**INSTRUCTIONS TO FOLLOW**
Beneath this line are the data; copy exactly the part of them that opens with the line containing "intro c code perm p s hc" and closes with the line containing "variable (s : State) (f v : Nat)", and only that part.

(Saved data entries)
/-- Settles O2: CTX_CREATE writes one entry of the context table, CTX_DESTROY takes one out for good (`State.destroyCtx_hasCtx`),
and the two reads come down to their replies. -/
theorem contextCommandsComplete : Obligations.ContextCommandsComplete := by
  refine ⟨?create, ?destroy, ?read, ?status⟩
  case create =>
    intro s p inst tmpl die tp x m c hq hdue hperm hchk ht ha hc
    refine ⟨_, opcode_next hdue hperm hchk, ?_⟩
    obtain ⟨r, pc, created⟩ := doCtxCreate_eq ht ha hc
    rw [created]
    set u := ({ s with models := tput s.models inst m } : State).setDie die
      { x with ctxs := tput x.ctxs c (newCtx p.tenant inst tmpl r pc tp) }
    have kept := u.onlyReplies_finish 0x0010 p .ok 0 (padTo 4 (le 2 (ctxNo die c))) []
    refine ⟨hq.finish_of (u := u) rfl .., fun e he => ?_, newCtx p.tenant inst tmpl r pc tp, ?_, rfl, rfl, rfl, rfl, rfl, rfl⟩
    · exact (kept.die e).trans (State.die_setDie_other _ _ he)
    · rw [kept.die, State.die_setDie_same]
      exact tfind_tput_same ..
  case destroy =>
    intro s p y _ hdue hperm ht hy
    refine ⟨_, opcode_next hdue hperm (firstOf_eq_none.mpr (by simp [badHdr, ht, hy])), ?_⟩
    dsimp only
    rw [State.ok_die]
    exact State.hasCtx_eq_false.mp (s.destroyCtx_hasCtx ..)
  case read =>
    intro s p off len y hq hdue hperm ht hy hcreated hfailed hsaving hwaiting hoff hlen hmax hfit
    refine ⟨_, gate_next hdue hperm, ?_⟩
    rw [State.runCtxRead_eq ht hy hcreated hfailed hsaving hwaiting hoff hlen hmax hfit]
    exact ⟨s.onlyReplies_finish .., hq.finish ..⟩
  case status =>
    intro s p y hq hdue hperm ht hy hown
    refine ⟨_, opcode_next hdue hperm (firstOf_eq_none.mpr (by simp [badHdr, ht, hy, hown])), ?_⟩
    rw [doTelCtx, hy]
    exact ⟨s.onlyReplies_finish .., hq.finish ..⟩

end Sys2Proof.Machine

namespace Sys2Proof.Machine

/-! ## A waiter runs on while a command waits (R205, R446; log entry 40)

KNOT_WAKE, too, has every waiting command looked at again, on whatever die it works. -/

/-- The dies of `rinsingState` and its waiting TEST_RUN, which works on die 1; on die 0 context 0 waits on its tile, woken. -/
def wakingState : State :=
  { rinsingState with
    dies := [(0, { faddState.die 0 with ctxs := [(0, { faddCtx with st := .waiting, woken := true })] }), (1, rinsingState.die 1)] }

/-- The context runs on, and with it the test begins. -/
theorem wakingState_starts_test : ∃ u, exec (.knotWake 0 0) wakingState = .next u ∧
    (wakingState.die 1).tests = [] ∧ thas (u.die 1).tests (unitKey 4 0) = true :=
  ⟨_, event_next (by decide) (by decide), rfl, by decide +kernel⟩

/-- Refutes O11: the KNOT_WAKE of `wakingState`, on die 0, starts the test that waits for die 1, and the statement has the other
dies as they were once the command, and what it resumes, is done (`Runs` in place of `RunsThen`). -/
theorem not_knotCommands : ¬ Obligations.KnotCommands := by
  rintro ⟨-, -, -, -, -, wake⟩
  obtain ⟨u, runs, others, -⟩ := wake wakingState 0 0 0 (by decide) (by decide) (by decide)
  obtain ⟨v, runs', before, after⟩ := wakingState_starts_test
  obtain rfl : u = v := by simpa [runs] using runs'
  rw [others 1 (by decide), before] at after
  cases after

end Sys2Proof.Machine

namespace Sys2Proof.Machine

/-! ## The front of the queue, and the gate of the opcodes (R221, R224, R225, R229) -/

/-- Settles O52: `step` is a match on the waiting commands, and each statement is one of its branches. -/
theorem stepTakesFrontCommand : Obligations.StepTakesFrontCommand := by
  refine ⟨fun c s => rfl, fun s h => ?_⟩
  rw [step, h]

/-- Every opcode, those with checks of their own too, is the gate of its code and its queues before some effect (Table 9-13). -/
theorem exec_eq_gate {c : Instr} {code : Nat} {perm : Perm} {p : Pkt} (h : opcodeOf c = some (code, perm, p)) (s : State) :
    ∃ t, exec c s = gate code perm p t s := by
  cases c
  case tenantCreate | tenantDestroy | tenantSet | ctxCreate | ctxDestroy | ctxRead | modelCreate | modelWrite | modelCommit
      | modelDestroy | seqOpen | seqClose | seqSuspend | seqResume | seqTruncate | sheetHintPromote | sheetHintDemote
      | sheetHintPin | sheetHintUnpin | stateIdle | stateWake | seqQuery | execDispatch | fabricLoadPart | fabricLoadFlash
      | fabricLoadBind | fabricLoadAbandon | fabricCaptureFlipFlops | fabricCaptureHalt | fabricCaptureResume | fabricRead
      | fabricClockSetDivisor | fabricClockHalt | fabricClockRun | fabricClockReadFctr | knotTie | knotAdd | knotWait
      | knotUntie | knotRead | energyLimit | energyAllow | energyRead | telCounters | telReam | telCtx | telProbeSetFilter
      | telProbeStart | telProbeStop | telProbeReadCounts | telProbeReadTrace | telProbeClearTrace | testRunSelfTest
      | testRunCalibration | testRunLinkRetrain | queueCreate | queueDestroy | eventConfig | deviceInfo | keyLoadSealingKey
      | keyLoadImageKey | keyLoadIdentityRecord | keyRemove | fwUpdateWrite | fwUpdateActivate | fwUpdateRaiseFwMin
      | fwUpdateRaiseCfgMin | debugUnlockNonce | debugUnlockPresent | debugUnlockLock =>
    obtain ⟨rfl, rfl, rfl⟩ : _ ∧ _ ∧ _ := by simpa only [Prod.mk.injEq] using Option.some.inj h
    exact ⟨_, rfl⟩
  all_goals cases h

/-- Settles O58: an opcode is its gate (`exec_eq_gate`), whose three answers are those of the statement. -/
theorem opcodesNeedPermission : Obligations.OpcodesNeedPermission := by
  intro c code perm p s hc
  obtain ⟨t, ht⟩ := exec_eq_gate hc s
  refine ⟨⟨_, ht⟩, fun hd => ht.trans (gate_idle hd), fun hd hp => ?_⟩
  exact ⟨_, ht.trans (gate_refuse hd hp), s.onlyReplies_refuse code p .authFail 0, fun hq => hq.refuse code .authFail 0⟩

end Sys2Proof.Machine

namespace Sys2Proof.Machine

/-! ## Vectors raised and entries posted (R222, R235)

What an interrupt or an entry of a ring leaves alone: of the functions only BAR4, with the pending bits, changes. -/

/-- Nothing of the functions differs but their BAR4. -/
def Bar4Only (s t : State) : Prop := ∀ f, t.func f = { s.func f with bar4 := (t.func f).bar4 }

theorem Bar4Only.of_funcs {s t : State} (h : t.funcs = s.funcs) : Bar4Only s t := fun f => by simp [State.func, h]

theorem Bar4Only.trans {s t u : State} (h : Bar4Only s t) (g : Bar4Only t u) : Bar4Only s u := fun f => by
  rw [g f, h f]

section
variable {s t : State} (h : Bar4Only s t) (f : Nat)
include h

theorem Bar4Only.evNo : (t.func f).evNo = (s.func f).evNo := by rw [h f]
theorem Bar4Only.held : (t.func f).held = (s.func f).held := by rw [h f]

end

section
variable (s : State) (f v : Nat)

theorem State.raiseVec_queues : (s.raiseVec f v).queues = s.queues := by
  unfold State.raiseVec
  split_ifs <;> rfl

theorem State.raiseVec_raised : (s.raiseVec f v).raised = s.raised := by
  unfold State.raiseVec
  split_ifs <;> rfl

theorem State.raiseVec_bar4Only : Bar4Only s (s.raiseVec f v) := by
  unfold State.raiseVec
  split_ifs
  · exact .of_funcs rfl
  · intro g
    by_cases hg : g = f
    · rw [hg, State.func_modFunc_same]
      rfl
    · rw [State.func_modFunc_other _ _ hg]
  · exact .of_funcs rfl

/-- A vector that the function has, not masked, is a message. -/
theorem State.raiseVec_msix {s : State} {f v : Nat} (hv : v < vecCount f) (hm : (s.func f).masked v = false) :
    (s.raiseVec f v).msix = s.msix ++ [(f, v)] := by
  simp [State.raiseVec, Nat.not_le.mpr hv, hm]

end

/-- An entry leaves the count of coalesced replies and the vector to be raised: nothing else of its queue. -/
theorem State.signal_facts (s : State) (q : Nat) (force : Bool) :
    (∃ n, (s.signal q force).queue q = { s.queue q with coalDone := n }) ∧
      (∀ j, j ≠ q → (s.signal q force).queue j = s.queue j) ∧ (s.signal q force).raised = s.raised ∧
      Bar4Only s (s.signal q force) := by
  unfold State.signal
  dsimp only
  split_ifs
  · exact ⟨⟨_, rfl⟩, fun _ _ => rfl, rfl, .of_funcs rfl⟩
  · have hq (j : Nat) := congrArg (fun l => tget l j Queue.reset)
      (State.raiseVec_queues (s.modQueue q fun x => { x with coalDone := 0 }) (s.queue q).func (s.queue q).vector)
    refine ⟨⟨0, (hq q).trans (State.queue_modQueue_same ..)⟩, fun j hj => (hq j).trans (State.queue_modQueue_other _ _ hj),
      State.raiseVec_raised .., ?_⟩
    exact Bar4Only.trans (.of_funcs rfl) (State.raiseVec_bar4Only _ _ _)
  · exact ⟨⟨_, State.queue_modQueue_same ..⟩, fun j hj => State.queue_modQueue_other _ _ hj, rfl, .of_funcs rfl⟩

theorem State.post_facts (s : State) (q : Nat) (e : RingEntry) (force : Bool) :
    (∃ n, (s.post q e force).queue q = { (s.queue q).write e with coalDone := n }) ∧
      (∀ j, j ≠ q → (s.post q e force).queue j = s.queue j) ∧ (s.post q e force).raised = s.raised ∧
      Bar4Only s (s.post q e force) := by
  obtain ⟨⟨n, own⟩, others, raised, funcs⟩ := State.signal_facts
    ((s.modQueue q fun x => x.write e).modDie 0 fun x => x.count hpWritesOut 0 (entryWrites e.units)) q force
  refine ⟨⟨n, own.trans ?_⟩, fun j hj => (others j hj).trans ?_, raised,
    Bar4Only.trans (.of_funcs rfl) funcs⟩
  · rw [State.queue_modDie, State.queue_modQueue_same]
  · rw [State.queue_modDie, State.queue_modQueue_other _ _ hj]

theorem Queue.advance_posted (x : Queue) (n : Nat) : (x.advance n).posted = x.posted := by
  unfold Queue.advance
  split_ifs <;> rfl

theorem Queue.advance_held (x : Queue) (n : Nat) : (x.advance n).held = x.held := by
  unfold Queue.advance
  split_ifs <;> rfl

/-- An entry goes to the ring with the unit and the phase of its place, behind the PAD entry it may need. -/
theorem Queue.write_posted (x : Queue) (e : RingEntry) :
    ∃ l u ph, (x.write e).posted = x.posted ++ l ++ [{ e with unit := u, phase := ph }] := by
  unfold Queue.write
  dsimp only
  rw [Queue.advance_posted]
  split_ifs
  · exact ⟨[], _, _, by rw [List.append_nil]⟩
  · exact ⟨[x.padEntry (x.padUnits e.units)], _, _, by rw [Queue.advance_posted]⟩

theorem Queue.write_held (x : Queue) (e : RingEntry) : (x.write e).held = x.held := by
  unfold Queue.write
  dsimp only
  rw [Queue.advance_held]
  split_ifs
  · rfl
  · exact Queue.advance_held ..

/-! ## Events posted (R234, R440) -/

theorem State.postEvent_facts (s : State) (f : Nat) (n : BitVec 32) (e : Event) :
    (s.postEvent f n e).raised = s.raised ∧ Bar4Only s (s.postEvent f n e) := by
  unfold State.postEvent
  split
  · exact ⟨rfl, .of_funcs rfl⟩
  next q _ =>
    obtain ⟨-, -, raised, funcs⟩ := s.post_facts q (eventEntry n e) true
    exact ⟨raised, funcs⟩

**WORKED SOLUTION**
  intro c code perm p s hc
  obtain ⟨t, ht⟩ := exec_eq_gate hc s
  refine ⟨⟨_, ht⟩, fun hd => ht.trans (gate_idle hd), fun hd hp => ?_⟩
  exact ⟨_, ht.trans (gate_refuse hd hp), s.onlyReplies_refuse code p .authFail 0, fun hq => hq.refuse code .authFail 0⟩

end Sys2Proof.Machine

namespace Sys2Proof.Machine

/-! ## Vectors raised and entries posted (R222, R235)

What an interrupt or an entry of a ring leaves alone: of the functions only BAR4, with the pending bits, changes. -/

/-- Nothing of the functions differs but their BAR4. -/
def Bar4Only (s t : State) : Prop := ∀ f, t.func f = { s.func f with bar4 := (t.func f).bar4 }

theorem Bar4Only.of_funcs {s t : State} (h : t.funcs = s.funcs) : Bar4Only s t := fun f => by simp [State.func, h]

theorem Bar4Only.trans {s t u : State} (h : Bar4Only s t) (g : Bar4Only t u) : Bar4Only s u := fun f => by
  rw [g f, h f]

section
variable {s t : State} (h : Bar4Only s t) (f : Nat)
include h

theorem Bar4Only.evNo : (t.func f).evNo = (s.func f).evNo := by rw [h f]
theorem Bar4Only.held : (t.func f).held = (s.func f).held := by rw [h f]

end

section
variable (s : State) (f v : Nat)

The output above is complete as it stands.